What we are doing here is **compiling** a pattern and then calling the `split` method



In [9]:
regex = re.compile('\s+')
regex.split(text)

['foo', 'bar', 'baz', 'qux']

In [10]:
regex.findall(text)

['     ', '\t ', ' \t']

Creating a regex object with `re.compile` is highly recommended if you intend to
apply the same expression to many strings.



### A less trivial example



In [26]:
text = """Dave dave@google.com
Steve steve@gmail.com
Rob rob@gmail.com
Ryan ryan@yahoo.com
"""
pattern = r'[A-Z0-9._%+-]+@[A-Z0-9.-]+\.[A-Z]{2,4}'
regex = re.compile(pattern, flags=re.IGNORECASE)
regex

re.compile(r'[A-Z0-9._%+-]+@[A-Z0-9.-]+\.[A-Z]{2,4}', re.IGNORECASE|re.UNICODE)

`findall` returns all matches



In [27]:
regex.findall(text)

['dave@google.com', 'steve@gmail.com', 'rob@gmail.com', 'ryan@yahoo.com']

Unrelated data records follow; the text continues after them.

/-- Settles O7: the step is the host's first command; a chunk command that is not refused begins at its first place, which the chunk count
and the block's end choose. -/
theorem idleCoreTakesHostCommands : Obligations.IdleCoreTakesHostCommands := by
  intro s hp
  refine ⟨step_waits hp, fun w rest => step_construct hp, fun rest => step_reset hp, fun c rest data n hh hc => ?_⟩
  refine ⟨fun r hr => step_of_refusal hp hh hc hr, fun hr => ?_⟩
  obtain ⟨wantBytes, hstep⟩ := step_chunkCommand hp hh hc
  rw [beginChunk_of_accepted ((refusal?_withHost _ _ s rest).trans hr)] at hstep
  refine ⟨_, hstep, rfl, rfl, rfl, fun hfirst => ?_, fun hlater h0 hend hpad => ?_, fun hlater h0 hend hpad => ?_,
    fun hlater h0 hin => ?_, fun hlater hn => ?_⟩
  · exact State.firstPhase_first hfirst
  all_goals refine (State.firstPhase_later (s := startChunk data n wantBytes { s with host := rest }) hlater).trans ?_
  · exact State.loopPhase_new_block h0 hend hpad
  · exact State.loopPhase_pad_owed h0 hend hpad
  · exact State.loopPhase_in_block h0 hin
  · exact State.loopPhase_done (Nat.not_lt.2 (Nat.le_of_eq hn))

/-- Settles O15: with no `reset` and no `construct` first in the queue, the queue is empty or begins with a chunk command, which a FAULTED
core refuses. -/
theorem faultedUntilReset : Obligations.FaultedUntilReset := by
  intro s hp hf hreset hconstruct
  have hrefusal (len n : Nat) : refusal? len n s = some (if s.constructed then .faulted else .notConstructed) := by
    cases hc : s.constructed with
    | false => exact refusal?_of_unconstructed hc len n
    | true => exact refusal?_of_faulted hc hf len n
  cases hh : s.host with
  | nil => exact .inl (step_waits hp hh)
  | cons c rest =>
    cases c with
    | construct w => exact absurd hh (hconstruct w rest)
    | reset => exact absurd hh (hreset rest)
    | decompressChunkInto data n => exact .inr ⟨_, rest, _, rfl, step_of_refusal hp hh (.inl rfl) (hrefusal _ _), rfl⟩
    | decompressChunk data m => exact .inr ⟨_, rest, _, rfl, step_of_refusal hp hh (.inr ⟨m, rfl, rfl⟩) (hrefusal _ _), rfl⟩

/-! ### The codes of R300, and the E8 flag (R265, R306) -/

theorem FaultKind.code_eq_six {k : FaultKind} (h : k.code = 6) : k = .unsupportedE8 := by
  cases k
  case unsupportedE8 => rfl
  all_goals exact absurd h (by simp [FaultKind.code])

theorem FaultKind.code_ne_ten (k : FaultKind) : k.code ≠ 10 := by
  cases k <;> simp [FaultKind.code]

/-- Settles O54: the test of the flag passes on 0 and raises on 1. -/
theorem e8FlagRule : Obligations.E8Flag := fun s =>
  ⟨Op.run_of_ok (m := e8Flag 0) rfl, ⟨takeFault .unsupportedE8 s, Op.run_of_raise (m := e8Flag 1) rfl, rfl, takeFault_fault _ s⟩,
    fun _ => FaultKind.code_eq_six⟩

/-! ### Host commands as instructions -/

theorem exec_chunkCommand {data : List Byte} {n : Nat} {i : Instr} (hi : i = .decompressChunkInto data n ∨ i = .decompressChunk data (some n))
    (s : State) : ∃ wantBytes, exec i s = runChunk data n wantBytes s := by
  rcases hi with rfl | rfl
  · exact ⟨false, rfl⟩
  · exact ⟨true, rfl⟩

theorem exec_reset_of_unconstructed {s : State} (hc : s.constructed = false) : exec .reset s = .next (s.setResult (.refused .notConstructed)) :=
  if_neg (by rw [hc]; decide)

`search` returns a match object, and `match` returns the same object only if the match occurs at the start of the string

Try it out!



In [24]:
re.split('b|r', text)
re.compile('fo').match(text)

<re.Match object; span=(0, 2), match='fo'>

`sub` will return a new string with occurrences of the pattern replaced



In [28]:
print(regex.sub('REDACTED', text))

Dave REDACTED
Steve REDACTED
Rob REDACTED
Ryan REDACTED



-   Suppose you wanted to find email addresses and simultaneously segment each address into its three components: username, domain name, and domain suffix
-   To do this, put parentheses around the parts of the pattern to segment



In [29]:
pattern = r'([A-Z0-9._%+-]+)@([A-Z0-9.-]+)\.([A-Z]{2,4})'
regex = re.compile(pattern, flags=re.IGNORECASE)
regex.findall(text)

[('dave', 'google', 'com'),
 ('steve', 'gmail', 'com'),
 ('rob', 'gmail', 'com'),
 ('ryan', 'yahoo', 'com')]

`sub` also has access to the groups matched



In [30]:
print(regex.sub(r'Username: \1, Domain: \2, Suffix: \3', text))

Dave Username: dave, Domain: google, Suffix: com
Steve Username: steve, Domain: gmail, Suffix: com
Rob Username: rob, Domain: gmail, Suffix: com
Ryan Username: ryan, Domain: yahoo, Suffix: com